The original concept behind bioresorbable stents (BRS) was that they would eliminate: 1) the jailing of a segment of coronary artery which eliminated normal vasomotor responses and 2) metal and permanent polymer engendered chronic inflammation and refractory restenosis.

While contemporary stents have improved and refractory restenosis is less common, it is still a problem for a small percentage of patients treated today. Our institutional longitudinal percutaneous coronary intervention (PCI) database finds the 10-year risk of 1st, 2nd, 3rd and 4th revascularisations after initial single site stenting to be 27.7%, 7.3%, 2.3% and 1.6%, respectively, with about half of these due to restenosis. The near uniform use of intravascular ultrasound (IVUS) or optical coherence tomography (OCT), which began about 2-3 years ago in our cath lab, is not reflected in these results, and likely would reduce events rates by a relative 30-40%3. Once restenosis has become recurrent, treatment options become somewhat limited: bypass surgery, more medicines, brachytherapy, or drug-coated balloon (DCB) PCI. The cardiology community needs an RCT comparing the latter two, but our same registry finds for brachytherapy (typically applied for the 2nd restenosis at the target site) an 18% target lesion failure rate at 1 year, rising to 40-50% at 3 years, which is not dissimilar to results published from other centres45. DCB results appear, in general, to be similar6. The risk of recurrent restenosis for any given patient is low, but most interventionalists have seen patients with restenosis and 10-15 stents, and ask, “what’s next?” For many patients, we don’t have a good solution.

What might it take for interventionalists to want to have a BRS back on the cath lab shelves as a treatment option? Some patients and physicians might like the absence of substantial metal in their coronary arteries, as long as restenosis, device thrombosis, device delivery and cost weren’t compromised.

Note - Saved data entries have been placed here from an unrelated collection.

/-- Settles O18: enabling, reset and shutdown by the equations of their operations; creating and deleting a queue by the
first of the ordered checks that refuses, or by none. -/
theorem controllersAndQueues : Obligations.ControllersAndQueues := by
  unfold Obligations.ControllersAndQueues
  refine ⟨?enable, ?enableBadSize, ?reset, ?normal, ?abrupt,
    ?sqContiguous, ?sqId, ?sqSize, ?sqCq, ?sqAdded, ?cqContiguous, ?cqId, ?cqSize, ?cqVector, ?cqAdded,
    ?delSqUnknown, ?delSq, ?delCqUnknown, ?delCqInUse, ?delCq⟩
  case enable =>
    intro s c asqs acqs cc k hk hen hoff hhold hok
    exact execControllerEnable_of_disabled hk hen hoff hhold hok
  case enableBadSize =>
    intro s c asqs acqs cc k hk hen hoff hhold hok
    exact execControllerEnable_of_disabled hk hen hoff hhold hok
  case reset =>
    intro s c k hk hen hoff hhold
    exact execControllerReset_of_enabled hk hen hoff hhold
  case normal =>
    intro s c k hk hen hshst hoff hhold
    exact congrArg _ (shutdown_of_ready 1 hk hen hshst hoff hhold)
  case abrupt =>
    intro s c k hk hen hshst hoff hhold
    exact congrArg _ (shutdown_of_ready 2 hk hen hshst hoff hhold)
  case sqContiguous =>
    rintro s ref qid qsize cqid prio _ hacc rfl
    rw [exec_createIoSq_of_accepts hacc, createSq_discontiguous]
  case sqId =>
    intro s ref qid qsize cqid prio hacc (hid : (s.latch ref).sqIdRefused ref qid = true)
    rw [exec_createIoSq_of_accepts hacc, createSq_eq_checks, if_pos hid]
  case sqSize =>
    intro s ref qid qsize cqid prio hacc
      (hid : (s.latch ref).sqIdRefused ref qid = false)
      (hsize : (s.latch ref).sqSizeRefused ref qsize = true)
    rw [exec_createIoSq_of_accepts hacc, createSq_eq_checks,
      if_neg (ne_true_of_eq_false hid), if_pos hsize]
  case sqCq =>
    intro s ref qid qsize cqid prio hacc
      (hid : (s.latch ref).sqIdRefused ref qid = false)
      (hsize : (s.latch ref).sqSizeRefused ref qsize = false)
      (hcq : (s.latch ref).noIoCq ref cqid = true)
    rw [exec_createIoSq_of_accepts hacc, createSq_eq_checks,
      if_neg (ne_true_of_eq_false hid), if_neg (ne_true_of_eq_false hsize), if_pos hcq]
  case sqAdded =>
    intro s ref qid qsize cqid prio hacc
      (hid : (s.latch ref).sqIdRefused ref qid = false)
      (hsize : (s.latch ref).sqSizeRefused ref qsize = false)
      (hcq : (s.latch ref).noIoCq ref cqid = false)
    rw [exec_createIoSq_of_accepts hacc, createSq_eq_checks,
      if_neg (ne_true_of_eq_false hid), if_neg (ne_true_of_eq_false hsize), if_neg (ne_true_of_eq_false hcq)]
  case cqContiguous =>
    rintro s ref qid qsize vector ien _ hacc rfl
    rw [exec_createIoCq_of_accepts hacc, createCq_discontiguous]
  case cqId =>
    intro s ref qid qsize vector ien hacc (hid : (s.latch ref).cqIdRefused ref qid = true)
    rw [exec_createIoCq_of_accepts hacc, createCq_eq_checks, if_pos hid]
  case cqSize =>
    intro s ref qid qsize vector ien hacc
      (hid : (s.latch ref).cqIdRefused ref qid = false)
      (hsize : (s.latch ref).cqSizeRefused ref qsize = true)
    rw [exec_createIoCq_of_accepts hacc, createCq_eq_checks,
      if_neg (ne_true_of_eq_false hid), if_pos hsize]
  case cqVector =>
    intro s ref qid qsize vector ien hacc
      (hid : (s.latch ref).cqIdRefused ref qid = false)
      (hsize : (s.latch ref).cqSizeRefused ref qsize = false) hvec
    rw [exec_createIoCq_of_accepts hacc, createCq_eq_checks,
      if_neg (ne_true_of_eq_false hid), if_neg (ne_true_of_eq_false hsize), if_pos hvec]
  case cqAdded =>
    intro s ref qid qsize vector ien hacc
      (hid : (s.latch ref).cqIdRefused ref qid = false)
      (hsize : (s.latch ref).cqSizeRefused ref qsize = false) hvec
    rw [exec_createIoCq_of_accepts hacc, createCq_eq_checks,
      if_neg (ne_true_of_eq_false hid), if_neg (ne_true_of_eq_false hsize), if_neg (ne_true_of_eq_false hvec)]
  case delSqUnknown =>
    intro s ref qid hacc (hno : (s.latch ref).noIoSq ref qid = true)
    rw [exec_deleteIoSq_of_accepts hacc, deleteSq_eq_checks, if_pos hno]
  case delSq =>
    intro s ref qid hacc (hno : (s.latch ref).noIoSq ref qid = false)
    rw [exec_deleteIoSq_of_accepts hacc, deleteSq_eq_checks, if_neg (ne_true_of_eq_false hno)]
  case delCqUnknown =>
    intro s ref qid hacc (hno : (s.latch ref).noIoCq ref qid = true)
    rw [exec_deleteIoCq_of_accepts hacc, deleteCq_eq_checks, if_pos hno]
  case delCqInUse =>
    intro s ref qid hacc
      (hno : (s.latch ref).noIoCq ref qid = false)
      (huse : (s.latch ref).cqInUse ref qid = true)
    rw [exec_deleteIoCq_of_accepts hacc, deleteCq_eq_checks,
      if_neg (ne_true_of_eq_false hno), if_pos huse]
  case delCq =>
    intro s ref qid hacc
      (hno : (s.latch ref).noIoCq ref qid = false)
      (huse : (s.latch ref).cqInUse ref qid = false)
    rw [exec_deleteIoCq_of_accepts hacc, deleteCq_eq_checks,
      if_neg (ne_true_of_eq_false hno), if_neg (ne_true_of_eq_false huse)]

Others would want an advantage in one or more of these, without a major downside. It is unfortunate that we can’t predict well who is very likely to restenose and target them in particular. For example, in our database the 2-year risk of target lesion revascularisation in high-risk patients undergoing first stenting (e.g., diabetics with lesions with reference vessel diameter <2.5 mm, requiring stents >30 mm in length) is 27.8%, whereas for de novo lesions without any of the aforementioned risk factors it was 9.7% (and, of course, current BRS tend not to do as well in smaller arteries). Excluded from this “calculus” are parameters such as the cross-sectional area from IVUS or OCT images, as neither device is routinely used in most labs.

An interesting potential role for BRS is for treatment of a 1st time restenosis, in order to minimise the risk of multi-layer in-stent restenosis. Several groups have reported small series using this approach, with 12-month revascularisation rates ranging from 10-33%78.

It’s also interesting to speculate, given the clear-cut improved results of metallic drug-eluting stents with intravascular imaging3, what the AIDA and ABSORB study results might have been if IVUS or OCT use had been commonplace (presumably intraluminal scaffold dismantling 9 and its consequences would have been lessened).

While a full review of the current status of BRS in this space is not possible, it should be noted that Abbott has moved on to a 99 µm strut thickness device, for which they have almost finished enrolment in their LIFE-BTK below-the-knee study. Other companies, such as Biotronik, which appears to be furthest along, have continued to evolve their product (DREAMS 3G has 99-147 µm strut thickness, depending on stent diameter, and is now being evaluated in the BIOMAG-1 study) for coronary use. A recent review listed 11 companies, mostly from Asia, still active in clinical trials with BRS10. That said, other companies in this space have gone bankrupt.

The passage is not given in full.